Below are records. Find each line in them that holds the word "entries" and copy it.
--- MATERIALS PROVIDED Enclosed Below ---
-- ==== Sys2Proof/Machine/Rom.lean ====
section
/-! DEFINITION. Treadle's machine (R289 to R306): fetch, operands, ALU, conditions, writer, ports, one microword; the routines of the ROM. -/

namespace Sys2Proof.Machine

/-! ### Fetch and fields (R289 to R292, R307) -/

/-- The microword at an address: matched ROM addresses read patch RAM; none at a reserved address. -/
def Treadle.fetch (t : Treadle) (a : Nat) : Option Word :=
  if 0x4400 ≤ a then none
  else if 0x4000 ≤ a then some (lookD 0 t.patchRam (a - 0x4000))
  else match t.match_.find? fun q => q.2.2.toNat == a with
    | some q => some (lookD 0 t.patchRam q.2.1.toNat)
    | none => some (Config.microRom a)

/-- The nano-word of a number. -/
def Treadle.nano (t : Treadle) (n : Nat) : BitVec 160 := if n < 0x780 then Config.nanoRom n else lookD 0 t.nanoPatch (n - 0x780)

/-- A nano-word holds a reserved value (R302 fault 0x2). -/
def nanoBad (v : Nat) : Bool :=
  decide (21 < bits v 8 4) || decide (21 < bits v 13 9) || decide (16 < bits v 18 14) || decide (8 < bits v 23 20) ||
    decide (32 < bits v 29 24) || decide (5 < bits v 33 30) || decide (bits v 35 34 = 3) || bits v 63 39 != 0 || bits v 159 128 != 0

/-- `CEST` (R292). -/
def cest (t : Tile) : Nat :=
  (match t.frame with | some f => f.bits | none => 0) + sumNat (t.treadle.estimates.map (·.2))

/-- An operand. -/
def operand (t : Tile) (addr nimm : Word) (v : Nat) : Word :=
  let r := t.treadle
  if v < 16 then lookD 0 r.w v
  else if v = 16 then addr
  else if v = 17 then nimm
  else if v = 18 then r.events.headD 0
  else if v = 19 then BitVec.ofNat 32 (match t.frame with | some f => f.bits | none => 0)
  else if v = 20 then BitVec.ofNat 32 (cest t)
  else BitVec.ofNat 32 (b2n r.z + 2 * b2n r.n + 4 * b2n r.c)

/-! ### The ALU (R293) -/

/-- log2 of a positive number in 16.16, within 1/256 (R205): `j` from 0 to 511 gives the deviation from the value rounded down. -/
def log2Fixed (a j : Nat) : Word := BitVec.ofInt 32 ((Nat.log2 (a ^ 65536) : Int) + (j : Int) - 255)

/-- 2^A for a signed 16.16 number, within 1/256 (R205); none where it saturates. -/
def exp2Fixed (a : Int) (j : Nat) : Option Word :=
  if 16 * 65536 ≤ a then none
  else
    let e := (a + 16 * 65536).toNat
    let m := if a < -(16 * 65536) then 0 else bisect (fun m => decide (m ^ 65536 ≤ 2 ^ e)) 32 0
    let r := m + j - 255
    if 0xFFFFFFFF < r then none else some (BitVec.ofNat 32 r)

/-- Result and carry. An operation that has no carry, borrow or saturation clears C (DESIGN CHOICE, log entry 195: the spec names C for those
alone). -/
def alu (op : Nat) (a b : Word) (j : Nat) : Word × Bool :=
  match op with
  | 0 => (a, false)
  | 1 => (a + b, decide (2 ^ 32 ≤ a.toNat + b.toNat))
  | 2 => (a - b, decide (a.toNat < b.toNat))
  | 3 => (a &&& b, false)
  | 4 => (a ||| b, false)
  | 5 => (a ^^^ b, false)
  | 6 => (a <<< (b.toNat % 32), false)
  | 7 => (a >>> (b.toNat % 32), false)
  | 8 => (a.sshiftRight (b.toNat % 32), false)
  | 9 => (if a.toInt ≤ b.toInt then a else b, false)
  | 10 => (if a.toInt ≤ b.toInt then b else a, false)
  | 11 => (a * b, false)
  | 12 =>
    let p := a.toInt * b.toInt / 65536
    if p < -2147483648 then (0x80000000, true) else if 2147483647 < p then (0x7FFFFFFF, true) else (BitVec.ofInt 32 p, false)
  | 13 => if a = 0 then (0x80000000, true) else (log2Fixed a.toNat j, false)
  | 14 => match exp2Fixed a.toInt j with
    | some x => (x, false)
    | none => (0xFFFFFFFF, true)
  | _ => if b = 0 then (0xFFFFFFFF, true) else (BitVec.ofNat 32 (a.toNat / b.toNat), false)

/-- Micro-cycles of an operation. -/
def aluCycles (op : Nat) : Nat := if op = 11 ∨ op = 12 then 2 else if op = 13 ∨ op = 14 then 4 else if op = 15 then 34 else 1
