-- ==== Sys2Proof/Machine/Microcode.lean ====
section
/-! DEFINITION. Treadle's commands (R290 to R311): microwords, interrupts, events, faults, restart and patches. -/

namespace Sys2Proof.Machine

/-- MICROWORD_EXECUTE (R289 to R299, R304): a stopped Treadle executes nothing; at the entry of a ROM routine, which no match register
redirects, the routine runs; a waiting microword whose condition is false repeats. -/
def execMicrowordExecute (tile : Fin 72) (s : State) : Host.Outcome State Fault Refusal :=
  awake s <|
  let p := tile.val
  let t := s.tile p
  let r := t.treadle
  if r.stopped then done s
  else if 4096 ≤ r.safeTimer then done (s.treadleFault p 5)
  else if r.atRom then done (s.romStep p)
  else
    match r.fetch r.upc.toNat with
    | none => done (s.treadleFault p 1)
    | some w =>
      let nv := (r.nano (bits w.toNat 31 21)).toNat
      if nanoBad nv then done (s.treadleFault p 2)
      else if bitOf nv 37 && !(cond s t (bits w.toNat 18 15)) then
        done (s.setTile p { t with treadle := { r with waiting := true, atSafe := true, safeTimer := 0 } })
      else done (runWord s p w.toNat nv)

/-- TREADLE_INTERRUPT (R300): at a safe point and unmasked, a pending source is taken: the next address is pushed. -/
def execTreadleInterrupt (tile : Fin 72) (s : State) : Host.Outcome State Fault Refusal :=
  awake s <|
  let t := s.tile tile
  let r := t.treadle
  if r.stopped || r.masked || !r.atSafe || !r.pending then done s
  else if r.stack.length = 8 then done (s.treadleFault tile 3)
  else done (s.setTile tile { t with treadle := r.interrupt })

/-- TREADLE_EVENT (R301): an event enters the queue of 64; while it is full the unit stalls with it. -/
def execTreadleEvent (tile : Fin 72) (ev : Word) (s : State) : Host.Outcome State Fault Refusal :=
  awake s <|
  let t := s.tile tile
  let r := t.treadle
  done (s.setTile tile { t with treadle := r.raise ev })

/-- TREADLE_FAULT (R302): a fault of codes 0x1 to 0x7. -/
def execTreadleFault (tile : Fin 72) (code : BitVec 3) (s : State) : Host.Outcome State Fault Refusal :=
  awake s <|
  if code = 0 ∨ (s.tile tile).treadle.stopped = true then done s else done (s.treadleFault tile code.toNat)

/-- SAFE_POINT_TIMEOUT (R299): the safe-point timer stands at 4,096. -/
def execSafePointTimeout (tile : Fin 72) (s : State) : Host.Outcome State Fault Refusal :=
  awake s <|
  let r := (s.tile tile).treadle
  if 4096 ≤ r.safeTimer ∧ r.stopped = false then done (s.treadleFault tile 5) else done s

/-- TREADLE_RESTART (R302): a stopped Treadle restarts at address 0. -/
def execTreadleRestart (tile : Fin 72) (s : State) : Host.Outcome State Fault Refusal :=
  awake s <|
  let t := s.tile tile
  let r := t.treadle
  if r.stopped then
    done (s.setTile tile { t with treadle := { r with
      stopped := false, upc := 0, stack := [], w := [], masked := false, waiting := false, safeTimer := 0, atSafe := false } })
  else done s

/-! ### Patches (R307 to R309) -/

/-- The check of a written patch image (R308); length 0 removes the patch. -/
def patchOk (b : Bytes) : Bool :=
  b.isEmpty ||
  (let nm := u8 b 0xF
   let mi := le16 b 0x10
   let na := u8 b 0x12
   let ent (i : Nat) : Nat := le32 b (0x20 + 4 * i)
   decide (0x20 ≤ b.length) && le32 b 0 == 0x54444C31 && le32 b 4 == b.length &&
   le32 b 4 == 32 + 4 * nm + 4 * mi + 20 * na && crcZeroed b 8 == le32 b 8 && le16 b 0xC == 0x0201 && decide (1 ≤ u8 b 0xE) &&
   decide (nm ≤ 32) && decide (mi ≤ 1024) && decide (na ≤ 128) && zeroRange b 0x13 13 &&
   (List.range nm).all (fun i => decide (bits (ent i) 23 14 < mi) && bits (ent i) 31 24 == 0) &&
   noRepeat ((List.range nm).map fun i => bits (ent i) 13 0))

/-- A tile with a patch image applied (R309). -/
def Treadle.applyPatch (r : Treadle) (b : Bytes) : Treadle :=
  let nm := u8 b 0xF
  let mi := le16 b 0x10
  let na := u8 b 0x12
  if b.isEmpty then { r with match_ := [], patchRam := [], nanoPatch := [], level := 0, patch := 0, live := false, owed := false }
  else
    { r with
      level := BitVec.ofNat 8 (u8 b 0xE), patch := 1, live := true, owed := false
      match_ := (List.range nm).map fun i =>
        let x := le32 b (0x20 + 4 * i)
        (i, (BitVec.ofNat 10 (Machine.bits x 23 14), BitVec.ofNat 14 (Machine.bits x 13 0)))
      patchRam := (List.range mi).map fun i => (i, BitVec.ofNat 32 (le32 b (0x20 + 4 * nm + 4 * i)))
      nanoPatch := (List.range na).map fun i => (i, BitVec.ofNat 160 (leNat (slice b (0x20 + 4 * nm + 4 * mi + 20 * i) 20))) }

/-- PATCH_APPLY (R309): a tile whose application is pending, and which codes no frame, applies the stored patch. In Newt mode none is
applied. -/
def execPatchApply (tile : Fin 72) (s : State) : Host.Outcome State Fault Refusal :=
  awake s <|
  let t := s.tile tile
  if (t.treadle.patch = 3 ∨ t.treadle.owed = true) ∧ t.frame = none ∧ s.boot.newt = false then
    done (s.setTile tile { t with treadle := t.treadle.applyPatch (parBytes s 0x5F00 0) })
  else done s

end Sys2Proof.Machine
end

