/-! ### Steps up to the store (R41, R42) -/

/-- PLLS_LOCKED (R41). -/
def execPllsLocked (s : State) : Host.Outcome State Fault Refusal :=
  awake s <| done { s with boot := { s.boot with plls := true } }

/-- SRAM_REPAIR (R41, R473): fused and soft repairs are applied and the on-die memories initialised. -/
def execSramRepair (s : State) : Host.Outcome State Fault Refusal :=
  awake s <|
  if s.boot.plls then done { s with boot := { s.boot with sram := true } } else done s

/-! ### Boot sources (R43 to R46, R54, R59) -/

/-- The valid image in the flash, slot A before slot B, with its start outcome. -/
def flashImage (st : Store) : Option (BitVec 8 × Bytes) :=
  match slotImage st false with
  | some b => some (0x00, b)
  | none => (slotImage st true).map fun b => (0x01, b)

/-- The start outcome that needs no firmware (R59), or none for a firmware start: the latch, the straps, an empty flash, three failed
starts. -/
def startDecision (s : State) : Option (BitVec 8) :=
  let m := s.boot.bootMode
  if s.boot.newt then some s.boot.outcome
  else if s.store.newtLatch then some s.store.latchBy
  else if m = 3 then some 0x12
  else if m = 4 ∨ m = 5 ∨ m = 6 then some 0x13
  else if m = 7 then some 0x20
  else if m = 0 ∧ (flashImage s.store).isNone then some 0x14
  else if 3 ≤ s.store.failed then some 0x10
  else none

/-! ### The mount (R42, R52 to R54, R58, R68, R452, R475) -/

/-- The record that a reset cut off: whether no copy of it was begun, none is intact or one is, is not fixed (R452). -/
def State.settleCutOff (s : State) : State :=
  match s.store.cutOff with
  | none => s
  | some r =>
    let k := Config.freeNat s.clk.free % 3
    let s1 : State := State.freed { s with store := { s.store with cutOff := none } }
    if k = 0 then s1
    else if k = 1 then { s1 with store := { s1.store with torn := s1.store.torn + 1 } }
    else
      let q := number s1.store.pair.epoch s1.store.nextSeq s1.store.nextLocal r.entries
      { s1 with store := { s1.store with
        journal := s1.store.journal ++ [{ r with entries := q.2.2 }]
        nextSeq := q.1, nextLocal := q.2.1, pairSeq := newestPair q.2.2 s1.store.pairSeq } }

/-- A record position with no intact copy ends the replay: it is discarded and counted, and its place and numbers are used again. -/
def State.tornAt (s : State) (bad : List (Nat × Fin 3)) : State :=
  let torn (i : Nat) : Bool := (List.range 3).all fun c => bad.any fun q => q.1 == i && q.2.val == c
  match (List.range s.store.journal.length).find? torn with
  | none => s
  | some i =>
    let lost := (s.store.journal.drop i).flatMap (·.entries)
    { s with store := { s.store with
      journal := s.store.journal.take i, torn := s.store.torn + 1
      nextSeq := s.store.nextSeq - (lost.filter fun e => !(e.seq.getLsbD 47)).length
      nextLocal := s.store.nextLocal - (lost.filter fun e => e.seq.getLsbD 47).length } }

/-- The segment that a reset cut off: whether its write had not begun, is torn, or is whole is not fixed (R68, R455). -/
def State.settleSegment (s : State) : State :=
  match s.store.segCut with
  | none => s
  | some g =>
    let k := Config.freeNat s.clk.free % 3
    State.freed { s with store := { s.store with
      segCut := none
      torn := if k = 1 then s.store.torn + 1 else s.store.torn
      learnLog := if k = 2 then s.store.learnLog ++ [g] else s.store.learnLog } }

/-- Learn-log segments whose check fails are discarded and counted (R68, R455). -/
def State.tornLog (s : State) (torn : List Nat) : State :=
  let good := ((s.store.learnLog.mapIdx fun i g => (i, g)).filter fun q => !(torn.contains q.1)).map (·.2)
  { s with store := { s.store with
    learnLog := good, torn := s.store.torn + BitVec.ofNat 32 (s.store.learnLog.length - good.length) } }

/-- One item whose intact copies differ at equal sequence numbers: copy 0 is used (R475). -/
def State.divergedCopy (s : State) : State :=
  State.reportNone { s with
    store := { s.store with diverged := s.store.diverged + 1 }
    faults := { s.faults with diverged := true } } 0x0D

/-- The boot watchdog's time in seconds, as journaled (R63). -/
def watchdogSeconds (st : Store) : Nat :=
  let k := pkey 0x2012 0 none
  let es := (st.journal.flatMap (·.entries)).filter fun e => entryKey e == k
  match es.getLast? with
  | some e => e.val.nat
  | none => ((look st.image k).map fun q => q.2.nat).getD 120

/-- The boot record is read: a shutdown record after a power loss restores the failed-start count and names the cause (R53, R58); the
start is decided, and a firmware start counts and arms its watchdog (R52, R54). -/
def State.readBoot (s : State) : State :=
  let announced := s.boot.cause == 2 && s.store.shutdownRec.isSome
  let s1 : State := { s with
    store := { s.store with
      failed := if announced then s.store.shutdownRec.getD 0 else s.store.failed
      shutdownRec := none, starts := s.store.starts + 1 }
    boot := { s.boot with mounted := true, cause := if announced then 1 else s.boot.cause }
    pair := { s.pair with epoch := s.store.pair.epoch } }
  match startDecision s1 with
  | some o =>
    { s1 with
      store := if o = 0x10 then { s1.store with newtLatch := true, latchBy := 0x10 } else s1.store
      boot := { s1.boot with newt := o != 0x20, outcome := o, bootState := 4, countAtStart := BitVec.ofNat 8 s1.store.failed } }
  | none =>
    { s1 with
      store := { s1.store with failed := s1.store.failed + 1 }
      boot := { s1.boot with
        countAtStart := BitVec.ofNat 8 (s1.store.failed + 1)
        watchdog := some (s1.clk.now + watchdogSeconds s1.store * 1000000000) } }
--- End of Enclosed MATERIALS PROVIDED ---
▸ **RESPONSE**:
      let q := number s1.store.pair.epoch s1.store.nextSeq s1.store.nextLocal r.entries
        journal := s1.store.journal ++ [{ r with entries := q.2.2 }]
    let lost := (s.store.journal.drop i).flatMap (·.entries)
  let es := (st.journal.flatMap (·.entries)).filter fun e => entryKey e == k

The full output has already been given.